Однако голос вернулся и на этот раз просил, умолял его вести себя как мужчина, а не как пидорас. Пидорас? Да, пидорас, петушок, пидорок, сообщил голос. Го-мо-сек-су-а-лист, сказал голос. И тут же поинтересовался: а ты, случаем, не из этих? Каких? – испуганно переспросил Амальфитано. Го-мо-сек-су-а-листов, ответил голос. Но не успел Амальфитано ответить, как голос тут же поспешил уточнить, что он, конечно, сказал это в переносном смысле, что ничего не имеет против пидоров и пидорасов, даже наоборот, некоторыми поэтами из тех, что признали в себе эти наклонности, он безгранично восхищается, не говоря уже о некоторых художниках и некоторых чиновниках. Некоторых чиновниках? – переспросил Амальфитано. Да, да, да, сказал голос, очень молодых, мало поживших чиновниках. Людях, что изошли невольными слезами над официальными документами. Павших от своей же руки.

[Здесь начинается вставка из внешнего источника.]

/-- ZWRITE, ZAPPEND, CWRITE and COPY up to their transfer (R53, R54, R65, R88), on a PCIe ring without a scatter list or tags: the writes ask for their data at DPTR,
the CWRITE and the COPY under their range lock; the COPY asks for a buffer. RANGE_LOCK_GRANT (R113), BUFFER_GRANT (R115) and BUFFER_RETURN (R116): a waiting CWRITE
whose entry no earlier one conflicts with holds its range and asks for its data; the first waiting request that a pool can serve takes that pool's first buffer; a
returned buffer is free again, and a bad pointer is counted, recorded and kept out of use. -/
def Obligations.WritesAndGrantsComplete : Prop :=
  (∀ s id sg c p f, dList c.desc = false → dHtag c.desc = false → dDptr c.desc % 64 = 0 → mainUp s.dev = true → bindOf s.dev c = some (.fn f) →
     plotFor s.dev id (tenantOf s.dev c) (dPlot c.desc) = some p →
     (Outstanding s id 0x02 c → p.region = false → dLba c.desc / p.span < p.count →
       ∃ t c', exec (.zwrite id sg) s = .next t ∧ tget t.dev.qm.cmds id = some c' ∧ c'.stage = .transfer ∧
         t = { s with dev := { s.dev with qm := { s.dev.qm with cmds := t.dev.qm.cmds }
                                          io := { s.dev.io with out := s.dev.io.out ++ [.dmaRead f (dDptr c.desc) (4096 * dNblk c.desc)] } } }) ∧
     (Outstanding s id 0x03 c → p.region = false → dZone c.desc < p.count →
       ∃ t c', exec (.zappend id sg) s = .next t ∧ tget t.dev.qm.cmds id = some c' ∧ c'.stage = .transfer ∧
         t = { s with dev := { s.dev with qm := { s.dev.qm with cmds := t.dev.qm.cmds }
                                          io := { s.dev.io with out := s.dev.io.out ++ [.dmaRead f (dDptr c.desc) (4096 * dNblk c.desc)] } } }) ∧
     (Outstanding s id 0x05 c → p.region = true → dLba c.desc + dNblk c.desc ≤ p.cap →
       LockOpen s (lockFor id p (dPlot c.desc) (dLba c.desc) (dLba c.desc + dNblk c.desc - 1) true) →
       ∃ t c', exec (.cwrite id sg) s = .next t ∧ tget t.dev.qm.cmds id = some c' ∧ c'.stage = .transfer ∧ lockHeld t.dev.qm.locks id = true ∧
         t = { s with dev := { s.dev with qm := { s.dev.qm with cmds := t.dev.qm.cmds, locks := t.dev.qm.locks, lockHigh := t.dev.qm.lockHigh }
                                          io := { s.dev.io with out := s.dev.io.out ++ [.dmaRead f (dDptr c.desc) (4096 * dNblk c.desc)] } } }) ∧
     (∀ q, Outstanding s id 0x07 c → p.region = false → plotFor s.dev id (tenantOf s.dev c) (fld (dArg c.desc 0) 0 14) = some q → q.region = false →
       (∀ i < dNblk c.desc, ∃ x, source s.dev c.held (dPlot c.desc) p (dLba c.desc + i) = .buffer x) → dArg c.desc 1 < q.count →
       LockOpen s (lockFor id p (dPlot c.desc) (dLba c.desc) (dLba c.desc + dNblk c.desc - 1) false) →
       ∃ t c', exec (.copy id) s = .next t ∧ tget t.dev.qm.cmds id = some c' ∧ c'.stage = .spaceWait ∧ lockHeld t.dev.qm.locks id = true ∧
         t.dev.bpm.waiting = s.dev.bpm.waiting ++ [(poolFor (4096 * dNblk c.desc), .copy id)] ∧ t.dev.maps = s.dev.maps)) ∧
  ((∀ s id c p f, tget s.dev.qm.cmds id = some c → c.stage = .lockWait → dOpc c.desc = 0x05 → halting s.dev = false → lockFree s.dev.qm.locks id = true →
     plotFor s.dev id (tenantOf s.dev c) (dPlot c.desc) = some p → bindOf s.dev c = some (.fn f) → c.segs = [⟨dDptr c.desc, 4096 * dNblk c.desc, dRkey c.desc⟩] →
     dHtag c.desc = false →
     ∃ t c', exec (.rangeLockGrant id) s = .next t ∧ tget t.dev.qm.cmds id = some c' ∧ c'.stage = .transfer ∧ lockHeld t.dev.qm.locks id = true ∧
       c'.causes = c.causes ++ [(8, s.dev.io.now - c.waitFrom)] ∧
       t.dev.io.out = s.dev.io.out ++ [.dmaRead f (dDptr c.desc) (4096 * dNblk c.desc)] ∧ t.dev.maps = s.dev.maps) ∧
   (∀ s want id pool ptr, servable s.dev = some ((want, .copy id), pool, ptr) → tget s.dev.qm.cmds id = none →
     ∃ t, exec .bufferGrant s = .next t ∧
       t = { s with dev := { s.dev with bpm := { s.dev.bpm with pools := takeFrom want pool s.dev.bpm.pools, waiting := s.dev.bpm.waiting.erase (want, .copy id)
                                                                granted := s.dev.bpm.granted ++ [(.copy id, pool, ptr)] } } }) ∧
   (∀ s want id pool ptr c p, servable s.dev = some ((want, .copy id), pool, ptr) → tget s.dev.qm.cmds id = some c → dOpc c.desc = 0x07 →
     plotFor s.dev id (tenantOf s.dev c) (dPlot c.desc) = some p →
     ∃ t, exec .bufferGrant s = .next t ∧ t.dev.bpm.granted = s.dev.bpm.granted ++ [(.copy id, pool, ptr)] ∧
       t.dev.bpm.pools = takeFrom want pool s.dev.bpm.pools ∧ (∃ c', tget t.dev.qm.cmds id = some c' ∧ c'.waitFrom = s.dev.io.now)) ∧
   (∀ s pool ptr p, mainUp s.dev = true → s.dev.bpm.pools[pool]? = some p →
     ∃ t, exec (.bufferReturn pool ptr) s = .next t ∧
       (badReturn p ptr = none → t.dev.bpm.pools = s.dev.bpm.pools.set pool { p with free := p.free ++ [ptr] } ∧ t.dev.bpm.bad = s.dev.bpm.bad ∧
         t = { s with dev := { s.dev with bpm := t.dev.bpm } }) ∧
       (∀ k, badReturn p ptr = some k → t.dev.bpm.bad = satInc 16 s.dev.bpm.bad ∧ t.dev.bpm.badPool = pool ∧ t.dev.bpm.badKind = k ∧
         t.dev.bpm.pools = s.dev.bpm.pools.set pool { p with lost := p.lost + 1, free := p.free.filter fun x => decide (x ≠ ptr) } ∧
         t.dev.sil.inboxMain = s.dev.sil.inboxMain ++ [⟨.bpmBadReturn, [pool, k]⟩])))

Затем голос замолчал, а Амальфитано притих в своем кабинете. Прошло время, четверть часа, а может, и целый день, и голос сказал: предположим, я твой дед, отец твоего отца, и предположим, что в связи с этим у меня есть право задать вопрос личного характера. Ты можешь ответить мне, если желаешь, или не ответить, но я могу спросить тебя. Мой дед? – переспросил Амальфитано. Ну да, твой дедушка, дедулечка, сказал голос. Так вот, вопрос: ты пидор? Побежишь прочь из этой комнаты? Ты го-мо-сек-суа-лист? Побежишь будить дочку? Нет, решительно сказал Амальфитано. Я слушаю. Говори, что должен сказать.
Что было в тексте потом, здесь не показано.